How to compare versions of an Amazon S3 object? - amazon-web-services

Versioning of Amazon S3 buckets is nice, but I don't see any easy way to compare versions of a file - either through the console or through any other app I found.
S3Browser seems to have the best versioning support, but no comparison.
Is there a way to compare versions of a file on S3 without downloading both versions and comparing them manually?
--
EDIT:
I just started thinking that some basic automation should not be too hard, see snippet below. Question remains though: is there any tool that supports this properly? This script may be fine for me, but not for non-dev users.
#!/bin/bash
# s3-compare-last-versions.sh
if [[ $# -ne 2 ]]; then
echo "Usage: `basename $0` <bucketName> <fileKey> "
exit 1
fi
bucketName=$1
fileKey=$2
latestVersionId=$(aws s3api list-object-versions --bucket $bucketName --prefix $fileKey --max-items 2 | json Versions[0].VersionId)
previousVersionId=$(aws s3api list-object-versions --bucket $bucketName --prefix $fileKey --max-items 2 | json Versions[1].VersionId)
aws s3api get-object --bucket $bucketName --key $fileKey --version-id $latestVersionId $latestVersionId".js"
aws s3api get-object --bucket $bucketName --key $fileKey --version-id $previousVersionId $previousVersionId".js"
diff $latestVersionId".js" $previousVersionId".js"
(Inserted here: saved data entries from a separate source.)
-- ==== Sys2Proof/Decode.lean ====
section
/-! DEFINITION. Decode: instruction words to instructions (R30 to R36, R42 to R46) and back. -/

namespace Sys2Proof

/-- Bits [lo+n-1:lo] of a word. -/
def fld (w lo n : Nat) : BitVec n := BitVec.ofNat n (w / 2 ^ lo)

/-- Bit `k` of a word. -/
def bitAt (w k : Nat) : Bool := w / 2 ^ k % 2 = 1

/-- The low fields of formats T and S: g and s. -/
def ctlT (p : Option Pfx) (w : Nat) : Ctl := { pfx := p, g := fld w 2 2, s := fld w 0 2 }
/-- The low field of format Tf, whose bits [3:2] are a function code: s. -/
def ctlTf (p : Option Pfx) (w : Nat) : Ctl := { pfx := p, s := fld w 0 2 }
/-- The low field of format I: s. -/
def ctlI (p : Option Pfx) (w : Nat) : Ctl := { pfx := p, s := fld w 0 2 }
/-- Format L has no low field. -/
def ctlL (p : Option Pfx) (_w : Nat) : Ctl := { pfx := p }
/-- The low fields of format M: g and h. -/
def ctlM (p : Option Pfx) (w : Nat) : Ctl := { pfx := p, g := fld w 2 2, h := fld w 0 2 }
/-- The low fields of format F: fzi, fzo and s. -/
def ctlF (p : Option Pfx) (w : Nat) : Ctl := { pfx := p, fzi := bitAt w 3, fzo := bitAt w 2, s := fld w 0 2 }
/-- The low fields of format A: ord and sc. -/
def ctlA (p : Option Pfx) (w : Nat) : Ctl := { pfx := p, ord := fld w 2 2, sc := fld w 0 2 }


/-- The rows of major opcode 0x1C (R44, R45); a word that none of them matches is no instruction. -/
def rowsOf1C (p : Option Pfx) (w : Nat) : Option Instr :=
  if w / 2 ^ 4 % 128 = 0 then some (.mov (ctlT p w) (fld w 18 7) (fld w 11 7)) else
  if w / 2 ^ 4 % 128 = 1 then some (.not (ctlT p w) (fld w 18 7) (fld w 11 7)) else
  if w / 2 ^ 4 % 128 = 2 then some (.neg (ctlT p w) (fld w 18 7) (fld w 11 7)) else
  if w / 2 ^ 4 % 128 = 3 then some (.abs (ctlT p w) (fld w 18 7) (fld w 11 7)) else
  if w / 2 ^ 4 % 128 = 4 then some (.clz (ctlT p w) (fld w 18 7) (fld w 11 7)) else
  if w / 2 ^ 4 % 128 = 5 then some (.ctz (ctlT p w) (fld w 18 7) (fld w 11 7)) else
  if w / 2 ^ 4 % 128 = 6 then some (.popc (ctlT p w) (fld w 18 7) (fld w 11 7)) else
  if w / 2 ^ 4 % 128 = 7 then some (.brev (ctlT p w) (fld w 18 7) (fld w 11 7)) else
  if w / 2 ^ 4 % 128 = 8 then some (.sext8 (ctlT p w) (fld w 18 7) (fld w 11 7)) else
  if w / 2 ^ 4 % 128 = 9 then some (.sext16 (ctlT p w) (fld w 18 7) (fld w 11 7)) else
  if w / 2 ^ 4 % 128 = 10 then some (.zext8 (ctlT p w) (fld w 18 7) (fld w 11 7)) else
  if w / 2 ^ 4 % 128 = 11 then some (.zext16 (ctlT p w) (fld w 18 7) (fld w 11 7)) else
  if w / 2 ^ 4 % 128 = 12 then some (.bswap (ctlT p w) (fld w 18 7) (fld w 11 7)) else
  if w / 2 ^ 4 % 128 = 13 then some (.mov64 (ctlT p w) (fld w 18 7) (fld w 11 7)) else
  none

/-- The rows of major opcode 0x31 (R44, R45); a word that none of them matches is no instruction. -/
def rowsOf31 (p : Option Pfx) (w : Nat) : Option Instr :=
  if w / 2 ^ 8 % 8 = 0 ∧ w / 2 ^ 15 % 8 = 0 ∧ w / 2 ^ 22 % 8 = 0 then some (.pand (ctlT p w) (fld w 18 4) (fld w 11 4) (fld w 4 4)) else
  if w / 2 ^ 8 % 8 = 1 ∧ w / 2 ^ 15 % 8 = 0 ∧ w / 2 ^ 22 % 8 = 0 then some (.por (ctlT p w) (fld w 18 4) (fld w 11 4) (fld w 4 4)) else
  if w / 2 ^ 8 % 8 = 2 ∧ w / 2 ^ 15 % 8 = 0 ∧ w / 2 ^ 22 % 8 = 0 then some (.pxor (ctlT p w) (fld w 18 4) (fld w 11 4) (fld w 4 4)) else
  if w / 2 ^ 8 % 8 = 3 ∧ w / 2 ^ 15 % 8 = 0 ∧ w / 2 ^ 22 % 8 = 0 then some (.pandn (ctlT p w) (fld w 18 4) (fld w 11 4) (fld w 4 4)) else
  if w / 2 ^ 8 % 8 = 4 ∧ w / 2 ^ 15 % 8 = 0 ∧ w / 2 ^ 22 % 8 = 0 then some (.porn (ctlT p w) (fld w 18 4) (fld w 11 4) (fld w 4 4)) else
  if w / 2 ^ 4 % 128 = 80 ∧ w / 2 ^ 15 % 8 = 0 ∧ w / 2 ^ 22 % 8 = 0 then some (.pmv (ctlT p w) (fld w 18 4) (fld w 11 4)) else
  if w / 2 ^ 4 % 128 = 96 ∧ w / 2 ^ 15 % 8 = 0 ∧ w / 2 ^ 22 % 8 = 0 then some (.pnot (ctlT p w) (fld w 18 4) (fld w 11 4)) else
  if w / 2 ^ 4 % 16384 = 2160 ∧ w / 2 ^ 22 % 8 = 0 then some (.pset (ctlT p w) (fld w 18 4)) else
  if w / 2 ^ 4 % 16384 = 112 ∧ w / 2 ^ 22 % 8 = 0 then some (.pclr (ctlT p w) (fld w 18 4)) else
  none

/-- The rows of major opcode 0x32 (R44, R45); a word that none of them matches is no instruction. -/
def rowsOf32 (p : Option Pfx) (w : Nat) : Option Instr :=
  if w / 2 ^ 4 % 16384 = 0 then some (.pmovToRegister (ctlT p w) (fld w 18 7)) else
  if w / 2 ^ 4 % 128 = 1 ∧ w / 2 ^ 18 % 128 = 0 then some (.pmovFromRegister (ctlT p w) (fld w 11 7)) else
  none

/-- The rows of major opcode 0x36 (R44, R45); a word that none of them matches is no instruction. -/
def rowsOf36 (p : Option Pfx) (w : Nat) : Option Instr :=
  if w / 2 ^ 4 % 128 = 0 ∧ w / 2 ^ 18 % 128 = 0 then some (.callr (ctlT p w) (fld w 11 7)) else
  none

/-- The rows of major opcode 0x37 (R44, R45); a word that none of them matches is no instruction. -/
def rowsOf37 (p : Option Pfx) (w : Nat) : Option Instr :=
  if w / 2 ^ 4 % 128 = 0 ∧ w / 2 ^ 18 % 128 = 0 then some (.jr (ctlT p w) (fld w 11 7)) else
  none

/-- The rows of major opcode 0x38 (R44, R45); a word that none of them matches is no instruction. -/
def rowsOf38 (p : Option Pfx) (w : Nat) : Option Instr :=
  if w / 2 ^ 4 % 2097152 = 0 then some (.nop (ctlT p w)) else
  if w / 2 ^ 4 % 2097152 = 1 then some (.ret (ctlT p w)) else
  if w / 2 ^ 4 % 2097152 = 2 then some (.exit (ctlT p w)) else
  if w / 2 ^ 4 % 2097152 = 3 then some (.yield (ctlT p w)) else
  if w / 2 ^ 4 % 128 = 4 ∧ w / 2 ^ 18 % 128 = 0 then some (.trap (ctlT p w) (fld w 11 7)) else
  if w / 2 ^ 4 % 2097152 = 5 then some (.brk (ctlT p w)) else
  if w / 2 ^ 4 % 2097152 = 6 then some (.eret (ctlT p w)) else
  if w / 2 ^ 4 % 128 = 7 ∧ w / 2 ^ 19 % 64 = 0 then some (.safept (ctlT p w) (fld w 18 1) (fld w 11 7)) else
  if w / 2 ^ 4 % 128 = 8 ∧ w / 2 ^ 18 % 128 = 0 then some (.win (ctlT p w) (fld w 11 7)) else
  if w / 2 ^ 4 % 128 = 9 then some (.mwait (ctlT p w) (fld w 18 7) (fld w 11 7)) else
  if w / 2 ^ 4 % 16384 = 10 then some (.cyc (ctlT p w) (fld w 18 7)) else
  if w / 2 ^ 4 % 16384 = 11 then some (.cych (ctlT p w) (fld w 18 7)) else
  if w / 2 ^ 4 % 128 = 12 then some (.getsr (ctlT p w) (fld w 18 7) (fld w 11 7)) else
  if w / 2 ^ 4 % 128 = 13 then some (.setsr (ctlT p w) (fld w 18 7) (fld w 11 7)) else
  none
I wrote a bash script to download the last two versions of an object and compare it using colordiff. I stumbled across this questions after writing it. Thought I could share it here if anyone wanted to use it.
#!/bin/bash
#This script needs awscli, jq and colordiff. Please install them for your environment
#This script also needs the AWS_ACCESS_KEY_ID, AWS_SECRET_ACCESS_KEY and AWS_DEFAULT_REGION.
#Please set them using the export command as follows or set them using envrc
#export AWS_ACCESS_KEY_ID=<Your AWS Access Key ID>
#export AWS_SECRET_ACCESS_KEY=<Your AWS Secret Access Key>
#export AWS_DEFAULT_REGION=<Your AWS Default Region>
set -e
if [ -z $1 ] || [ -z $2 ]; then
echo "Usage:"
echo "version_compare.sh *bucket_name* *file_name*"
echo
echo "Example"
echo "version_compare.sh bucket_name folder/filename.extension"
echo
exit 1;
fi
aws_bucket=$1
file_key=$2
echo Getting the last 2 versions of the file at ${file_key}..
echo
echo Executing:
cat << EOF
aws s3api list-object-versions --bucket ${aws_bucket} --prefix ${file_key} --max-items 2
EOF
echo
versions=$(aws s3api list-object-versions --bucket ${aws_bucket} --prefix ${file_key} --max-items 2)
version_1=$( jq -r '.["Versions"][0]["VersionId"]' <<< "${versions}" )
version_2=$( jq -r '.["Versions"][1]["VersionId"]' <<< "${versions}" )
mkdir -p state_comparison_files
echo Getting the latest version ${version_1} of the file at ${file_key}..
echo
echo Executing:
cat << EOF
aws s3api get-object --bucket ${aws_bucket} --key ${file_key} --version-id ${version_1} state_comparison_files/${version_1}
EOF
aws s3api get-object --bucket ${aws_bucket} --key ${file_key} --version-id ${version_1} state_comparison_files/${version_1} > /dev/null
echo
echo Getting older version ${version_2} of the file at ${file_key}..
echo
echo Executing:
cat << EOF
aws s3api get-object --bucket ${aws_bucket} --key ${file_key} --version-id ${version_2} state_comparison_files/${version_2}
EOF
aws s3api get-object --bucket ${aws_bucket} --key ${file_key} --version-id ${version_2} state_comparison_files/${version_2} > /dev/null
echo
echo Comparing the different versions.
echo If no differences are found, nothing will be shown
colordiff --unified state_comparison_files/${version_2} state_comparison_files/${version_1}
Here's the link to it
https://gist.github.com/mohamednajiullah/3edc88d314291be40f2dd3cf13ea0d7f
Note: It's pretty much the same as the script the question asker himself created except that it uses jq for json parsing and colordiff for showing the difference with different colors like in git diff.
I'm creating an electron.js based desktop app to do exactly this. It's currently in development but it can be used. I welcome contributions
https://github.com/mohamednajiullah/s3_object_version_comparator

You can't view file contents at all via S3, so you definitely can't compare the contents of files via S3. You would have to download the different versions and then use a tool like diff to compare them.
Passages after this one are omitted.